+++ MATERIAL FOR THIS EXERCISE

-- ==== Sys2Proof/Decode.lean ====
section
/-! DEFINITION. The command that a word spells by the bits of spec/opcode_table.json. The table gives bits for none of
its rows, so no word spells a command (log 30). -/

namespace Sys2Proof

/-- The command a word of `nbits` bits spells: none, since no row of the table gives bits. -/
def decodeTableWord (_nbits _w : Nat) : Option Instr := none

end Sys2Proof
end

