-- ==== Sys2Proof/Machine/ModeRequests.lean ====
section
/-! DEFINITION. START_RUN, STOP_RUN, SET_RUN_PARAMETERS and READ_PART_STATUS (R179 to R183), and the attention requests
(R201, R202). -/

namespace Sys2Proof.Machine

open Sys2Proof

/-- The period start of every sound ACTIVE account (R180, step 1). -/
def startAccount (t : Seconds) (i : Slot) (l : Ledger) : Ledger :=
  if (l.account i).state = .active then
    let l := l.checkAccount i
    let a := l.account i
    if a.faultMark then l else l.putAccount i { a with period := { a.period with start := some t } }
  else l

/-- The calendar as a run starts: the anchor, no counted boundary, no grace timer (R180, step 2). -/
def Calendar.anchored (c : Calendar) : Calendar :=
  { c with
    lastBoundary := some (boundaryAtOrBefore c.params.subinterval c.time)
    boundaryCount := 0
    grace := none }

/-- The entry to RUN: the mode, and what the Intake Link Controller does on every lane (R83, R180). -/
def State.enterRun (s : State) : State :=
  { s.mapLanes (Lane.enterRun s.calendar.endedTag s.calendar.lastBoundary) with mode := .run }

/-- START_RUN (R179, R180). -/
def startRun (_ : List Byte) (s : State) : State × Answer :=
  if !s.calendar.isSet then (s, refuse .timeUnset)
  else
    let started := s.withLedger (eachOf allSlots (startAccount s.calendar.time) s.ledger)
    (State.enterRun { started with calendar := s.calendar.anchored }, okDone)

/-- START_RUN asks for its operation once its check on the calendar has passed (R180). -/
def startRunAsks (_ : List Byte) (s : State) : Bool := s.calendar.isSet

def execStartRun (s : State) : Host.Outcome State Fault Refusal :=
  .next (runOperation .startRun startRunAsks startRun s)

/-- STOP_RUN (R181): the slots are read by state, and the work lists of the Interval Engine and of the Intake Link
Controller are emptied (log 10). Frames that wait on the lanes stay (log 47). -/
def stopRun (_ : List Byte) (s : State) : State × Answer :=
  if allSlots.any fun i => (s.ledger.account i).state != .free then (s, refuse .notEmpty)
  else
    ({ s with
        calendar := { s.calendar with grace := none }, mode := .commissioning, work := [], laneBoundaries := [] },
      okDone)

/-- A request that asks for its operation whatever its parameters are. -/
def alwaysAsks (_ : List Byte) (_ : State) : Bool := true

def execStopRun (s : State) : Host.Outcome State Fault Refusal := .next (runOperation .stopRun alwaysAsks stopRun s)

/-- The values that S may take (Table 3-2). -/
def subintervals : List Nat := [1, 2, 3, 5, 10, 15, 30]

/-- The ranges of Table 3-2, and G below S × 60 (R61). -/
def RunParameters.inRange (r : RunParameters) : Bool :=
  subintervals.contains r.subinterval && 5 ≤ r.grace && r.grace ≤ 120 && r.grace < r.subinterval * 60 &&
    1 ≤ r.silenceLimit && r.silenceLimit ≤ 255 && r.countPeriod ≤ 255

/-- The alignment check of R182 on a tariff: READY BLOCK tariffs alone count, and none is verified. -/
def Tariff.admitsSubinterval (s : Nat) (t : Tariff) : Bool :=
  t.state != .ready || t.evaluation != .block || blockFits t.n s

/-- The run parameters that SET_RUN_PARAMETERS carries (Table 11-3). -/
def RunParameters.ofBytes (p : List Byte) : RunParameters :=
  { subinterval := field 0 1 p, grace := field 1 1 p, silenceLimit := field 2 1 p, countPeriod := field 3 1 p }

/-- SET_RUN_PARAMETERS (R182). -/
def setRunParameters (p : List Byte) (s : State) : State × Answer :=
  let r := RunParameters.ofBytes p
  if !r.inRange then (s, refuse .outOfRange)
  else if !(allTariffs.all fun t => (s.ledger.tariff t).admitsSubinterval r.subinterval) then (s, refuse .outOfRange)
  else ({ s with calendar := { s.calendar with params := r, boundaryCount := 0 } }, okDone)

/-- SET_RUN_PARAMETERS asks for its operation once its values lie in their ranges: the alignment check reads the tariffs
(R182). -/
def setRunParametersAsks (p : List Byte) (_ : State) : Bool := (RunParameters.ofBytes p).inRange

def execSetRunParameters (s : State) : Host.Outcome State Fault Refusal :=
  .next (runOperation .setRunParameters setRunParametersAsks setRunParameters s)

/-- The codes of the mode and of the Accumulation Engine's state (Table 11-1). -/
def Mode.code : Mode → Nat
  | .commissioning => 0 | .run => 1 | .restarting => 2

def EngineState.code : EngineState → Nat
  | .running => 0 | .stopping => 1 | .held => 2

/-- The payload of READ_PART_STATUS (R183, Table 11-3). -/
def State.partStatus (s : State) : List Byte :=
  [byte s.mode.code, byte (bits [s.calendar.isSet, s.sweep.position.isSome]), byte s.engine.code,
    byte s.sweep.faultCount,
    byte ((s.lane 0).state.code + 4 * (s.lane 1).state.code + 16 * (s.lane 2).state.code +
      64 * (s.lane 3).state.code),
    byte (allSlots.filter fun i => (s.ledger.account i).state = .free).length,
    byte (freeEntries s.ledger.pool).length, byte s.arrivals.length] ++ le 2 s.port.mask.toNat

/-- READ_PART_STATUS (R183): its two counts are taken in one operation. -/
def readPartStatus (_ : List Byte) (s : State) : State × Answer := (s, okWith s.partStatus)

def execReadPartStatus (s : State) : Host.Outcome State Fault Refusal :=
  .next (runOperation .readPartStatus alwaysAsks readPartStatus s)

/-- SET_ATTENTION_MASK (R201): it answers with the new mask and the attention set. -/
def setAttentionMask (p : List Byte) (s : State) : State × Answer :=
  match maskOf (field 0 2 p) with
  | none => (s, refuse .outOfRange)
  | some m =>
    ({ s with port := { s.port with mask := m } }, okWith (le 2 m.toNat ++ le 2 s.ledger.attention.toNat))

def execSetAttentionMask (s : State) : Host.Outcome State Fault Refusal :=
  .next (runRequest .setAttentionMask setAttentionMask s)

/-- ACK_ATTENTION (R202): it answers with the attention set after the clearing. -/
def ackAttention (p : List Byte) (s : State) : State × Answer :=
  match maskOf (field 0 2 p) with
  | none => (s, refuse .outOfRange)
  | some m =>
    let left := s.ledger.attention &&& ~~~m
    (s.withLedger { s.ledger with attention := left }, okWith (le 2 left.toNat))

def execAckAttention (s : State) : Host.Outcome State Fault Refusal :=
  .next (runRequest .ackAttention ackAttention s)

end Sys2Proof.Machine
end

++++++

● **PROBLEM**
Retype the records above, but only those lines that fall between the line containing "let started := s.withLedger" and the line containing "def startRunAsks (_", with both of those lines included, exactly as written.

● **REPLY**
    let started := s.withLedger (eachOf allSlots (startAccount s.calendar.time) s.ledger)
    (State.enterRun { started with calendar := s.calendar.anchored }, okDone)

/-- START_RUN asks for its operation once its check on the calendar has passed (R180). -/
def startRunAsks (_ : List Byte) (s : State) : Bool := s.calendar.isSet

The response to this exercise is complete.